### DATA EXCERPTS
══════════

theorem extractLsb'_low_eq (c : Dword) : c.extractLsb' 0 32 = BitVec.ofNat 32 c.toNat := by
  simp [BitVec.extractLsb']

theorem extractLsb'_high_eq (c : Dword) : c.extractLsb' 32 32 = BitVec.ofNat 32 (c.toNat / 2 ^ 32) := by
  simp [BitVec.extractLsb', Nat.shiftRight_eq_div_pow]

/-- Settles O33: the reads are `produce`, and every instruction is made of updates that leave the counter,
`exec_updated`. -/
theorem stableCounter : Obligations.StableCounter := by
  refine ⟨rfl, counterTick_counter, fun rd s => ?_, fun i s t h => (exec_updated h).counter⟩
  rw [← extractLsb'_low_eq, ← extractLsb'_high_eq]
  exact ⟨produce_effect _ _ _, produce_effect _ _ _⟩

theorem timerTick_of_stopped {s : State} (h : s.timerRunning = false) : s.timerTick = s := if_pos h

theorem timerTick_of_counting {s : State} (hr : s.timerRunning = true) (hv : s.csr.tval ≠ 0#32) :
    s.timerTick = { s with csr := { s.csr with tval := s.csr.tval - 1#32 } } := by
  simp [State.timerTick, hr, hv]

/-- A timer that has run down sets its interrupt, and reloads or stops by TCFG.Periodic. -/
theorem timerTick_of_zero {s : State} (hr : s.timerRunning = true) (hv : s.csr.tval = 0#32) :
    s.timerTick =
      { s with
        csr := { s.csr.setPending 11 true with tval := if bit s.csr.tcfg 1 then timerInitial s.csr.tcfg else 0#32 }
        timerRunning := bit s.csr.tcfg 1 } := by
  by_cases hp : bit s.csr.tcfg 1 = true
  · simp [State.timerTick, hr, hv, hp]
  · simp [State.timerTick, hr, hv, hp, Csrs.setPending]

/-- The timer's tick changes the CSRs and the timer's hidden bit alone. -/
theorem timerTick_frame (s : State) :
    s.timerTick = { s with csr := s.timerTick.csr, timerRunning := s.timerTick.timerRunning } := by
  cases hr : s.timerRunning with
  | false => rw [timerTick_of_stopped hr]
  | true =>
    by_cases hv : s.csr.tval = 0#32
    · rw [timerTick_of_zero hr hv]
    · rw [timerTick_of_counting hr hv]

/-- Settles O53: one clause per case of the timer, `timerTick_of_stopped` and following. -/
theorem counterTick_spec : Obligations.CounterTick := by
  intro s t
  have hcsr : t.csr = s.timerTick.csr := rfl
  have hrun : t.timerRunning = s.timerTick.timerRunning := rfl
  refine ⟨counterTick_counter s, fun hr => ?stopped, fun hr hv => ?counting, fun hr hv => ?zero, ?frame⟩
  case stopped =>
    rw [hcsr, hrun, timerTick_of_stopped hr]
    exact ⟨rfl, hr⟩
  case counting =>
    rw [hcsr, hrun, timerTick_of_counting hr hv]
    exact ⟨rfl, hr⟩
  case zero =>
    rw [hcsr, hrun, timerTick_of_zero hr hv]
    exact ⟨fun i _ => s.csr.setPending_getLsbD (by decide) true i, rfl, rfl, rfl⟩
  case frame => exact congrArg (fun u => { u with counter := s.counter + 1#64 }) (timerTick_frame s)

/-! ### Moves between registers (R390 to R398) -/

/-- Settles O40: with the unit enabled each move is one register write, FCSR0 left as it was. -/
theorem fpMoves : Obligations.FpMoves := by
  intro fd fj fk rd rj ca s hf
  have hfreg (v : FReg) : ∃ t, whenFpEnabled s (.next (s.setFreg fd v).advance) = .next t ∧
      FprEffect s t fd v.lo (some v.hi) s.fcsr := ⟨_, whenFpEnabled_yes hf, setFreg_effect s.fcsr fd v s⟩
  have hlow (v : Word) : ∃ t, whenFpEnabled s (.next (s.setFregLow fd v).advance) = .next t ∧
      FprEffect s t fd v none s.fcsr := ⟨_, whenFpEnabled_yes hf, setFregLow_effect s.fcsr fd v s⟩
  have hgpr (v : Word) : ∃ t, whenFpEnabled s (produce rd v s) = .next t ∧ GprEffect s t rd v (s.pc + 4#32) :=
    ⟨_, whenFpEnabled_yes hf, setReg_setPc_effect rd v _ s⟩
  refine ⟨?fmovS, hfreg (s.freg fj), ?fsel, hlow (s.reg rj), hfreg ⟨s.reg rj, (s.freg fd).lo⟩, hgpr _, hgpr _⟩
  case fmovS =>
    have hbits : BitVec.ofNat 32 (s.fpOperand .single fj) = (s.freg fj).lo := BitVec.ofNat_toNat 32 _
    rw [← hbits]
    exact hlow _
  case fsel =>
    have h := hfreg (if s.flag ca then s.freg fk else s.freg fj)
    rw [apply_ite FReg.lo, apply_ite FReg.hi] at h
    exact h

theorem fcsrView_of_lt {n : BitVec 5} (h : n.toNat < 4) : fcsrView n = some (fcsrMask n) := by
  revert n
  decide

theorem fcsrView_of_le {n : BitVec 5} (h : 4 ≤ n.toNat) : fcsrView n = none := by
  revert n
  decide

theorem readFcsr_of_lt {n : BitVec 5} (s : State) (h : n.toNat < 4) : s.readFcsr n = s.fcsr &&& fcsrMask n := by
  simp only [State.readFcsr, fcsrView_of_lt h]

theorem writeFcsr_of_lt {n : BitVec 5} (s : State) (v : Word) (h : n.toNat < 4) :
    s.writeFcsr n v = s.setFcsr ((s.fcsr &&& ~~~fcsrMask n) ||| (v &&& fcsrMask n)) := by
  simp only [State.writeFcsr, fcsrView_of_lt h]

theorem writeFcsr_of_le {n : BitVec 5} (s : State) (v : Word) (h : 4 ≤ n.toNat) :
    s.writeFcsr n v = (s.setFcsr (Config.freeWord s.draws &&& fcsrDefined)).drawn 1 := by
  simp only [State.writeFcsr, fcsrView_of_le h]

══════════

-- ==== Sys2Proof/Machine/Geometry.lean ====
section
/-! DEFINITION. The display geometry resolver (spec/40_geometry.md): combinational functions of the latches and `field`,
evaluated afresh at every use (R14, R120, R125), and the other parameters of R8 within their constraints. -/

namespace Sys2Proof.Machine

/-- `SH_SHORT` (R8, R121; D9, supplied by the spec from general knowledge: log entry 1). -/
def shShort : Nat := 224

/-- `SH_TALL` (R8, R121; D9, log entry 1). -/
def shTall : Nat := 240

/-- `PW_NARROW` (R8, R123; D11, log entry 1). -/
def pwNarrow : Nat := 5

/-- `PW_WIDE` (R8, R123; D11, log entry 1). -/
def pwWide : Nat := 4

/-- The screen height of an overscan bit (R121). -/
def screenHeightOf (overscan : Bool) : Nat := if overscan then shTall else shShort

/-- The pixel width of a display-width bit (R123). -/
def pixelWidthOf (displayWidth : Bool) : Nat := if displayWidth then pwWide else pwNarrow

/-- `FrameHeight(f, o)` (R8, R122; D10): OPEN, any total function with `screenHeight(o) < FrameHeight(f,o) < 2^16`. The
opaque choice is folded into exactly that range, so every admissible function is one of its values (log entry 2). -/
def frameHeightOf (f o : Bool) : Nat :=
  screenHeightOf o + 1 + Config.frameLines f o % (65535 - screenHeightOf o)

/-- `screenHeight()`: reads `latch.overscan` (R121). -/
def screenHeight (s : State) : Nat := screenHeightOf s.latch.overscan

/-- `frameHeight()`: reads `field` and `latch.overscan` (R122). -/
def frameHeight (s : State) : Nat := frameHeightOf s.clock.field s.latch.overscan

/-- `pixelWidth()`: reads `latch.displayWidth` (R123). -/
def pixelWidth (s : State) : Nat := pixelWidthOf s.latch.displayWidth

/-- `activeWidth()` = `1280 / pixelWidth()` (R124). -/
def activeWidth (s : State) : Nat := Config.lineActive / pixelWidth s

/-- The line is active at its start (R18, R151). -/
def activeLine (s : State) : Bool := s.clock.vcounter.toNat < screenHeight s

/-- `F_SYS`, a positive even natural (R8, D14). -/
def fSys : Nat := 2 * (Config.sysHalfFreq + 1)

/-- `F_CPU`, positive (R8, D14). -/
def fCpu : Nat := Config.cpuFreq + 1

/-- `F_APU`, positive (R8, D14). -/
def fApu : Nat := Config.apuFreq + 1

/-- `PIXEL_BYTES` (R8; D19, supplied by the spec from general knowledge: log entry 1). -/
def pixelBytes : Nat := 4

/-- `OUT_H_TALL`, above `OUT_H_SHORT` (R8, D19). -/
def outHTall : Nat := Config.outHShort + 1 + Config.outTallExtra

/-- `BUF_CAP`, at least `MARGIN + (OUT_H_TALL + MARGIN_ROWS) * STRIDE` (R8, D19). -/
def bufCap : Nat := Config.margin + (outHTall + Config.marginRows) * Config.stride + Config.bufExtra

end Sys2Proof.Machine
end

══════════

### DESCRIPTION OF THE TASK
As listed above, the lines from the line with "theorem extractLsb'_low_eq (c" to the line with "s.csr.setPending 11 true" are to be echoed exactly, with both ends included and nothing added.

### EXERCISE ANSWER
theorem extractLsb'_low_eq (c : Dword) : c.extractLsb' 0 32 = BitVec.ofNat 32 c.toNat := by
  simp [BitVec.extractLsb']

theorem extractLsb'_high_eq (c : Dword) : c.extractLsb' 32 32 = BitVec.ofNat 32 (c.toNat / 2 ^ 32) := by
  simp [BitVec.extractLsb', Nat.shiftRight_eq_div_pow]

/-- Settles O33: the reads are `produce`, and every instruction is made of updates that leave the counter,
`exec_updated`. -/
theorem stableCounter : Obligations.StableCounter := by
  refine ⟨rfl, counterTick_counter, fun rd s => ?_, fun i s t h => (exec_updated h).counter⟩
  rw [← extractLsb'_low_eq, ← extractLsb'_high_eq]
  exact ⟨produce_effect _ _ _, produce_effect _ _ _⟩

theorem timerTick_of_stopped {s : State} (h : s.timerRunning = false) : s.timerTick = s := if_pos h

theorem timerTick_of_counting {s : State} (hr : s.timerRunning = true) (hv : s.csr.tval ≠ 0#32) :
    s.timerTick = { s with csr := { s.csr with tval := s.csr.tval - 1#32 } } := by
  simp [State.timerTick, hr, hv]

/-- A timer that has run down sets its interrupt, and reloads or stops by TCFG.Periodic. -/
theorem timerTick_of_zero {s : State} (hr : s.timerRunning = true) (hv : s.csr.tval = 0#32) :
    s.timerTick =
      { s with
        csr := { s.csr.setPending 11 true with tval := if bit s.csr.tcfg 1 then timerInitial s.csr.tcfg else 0#32 }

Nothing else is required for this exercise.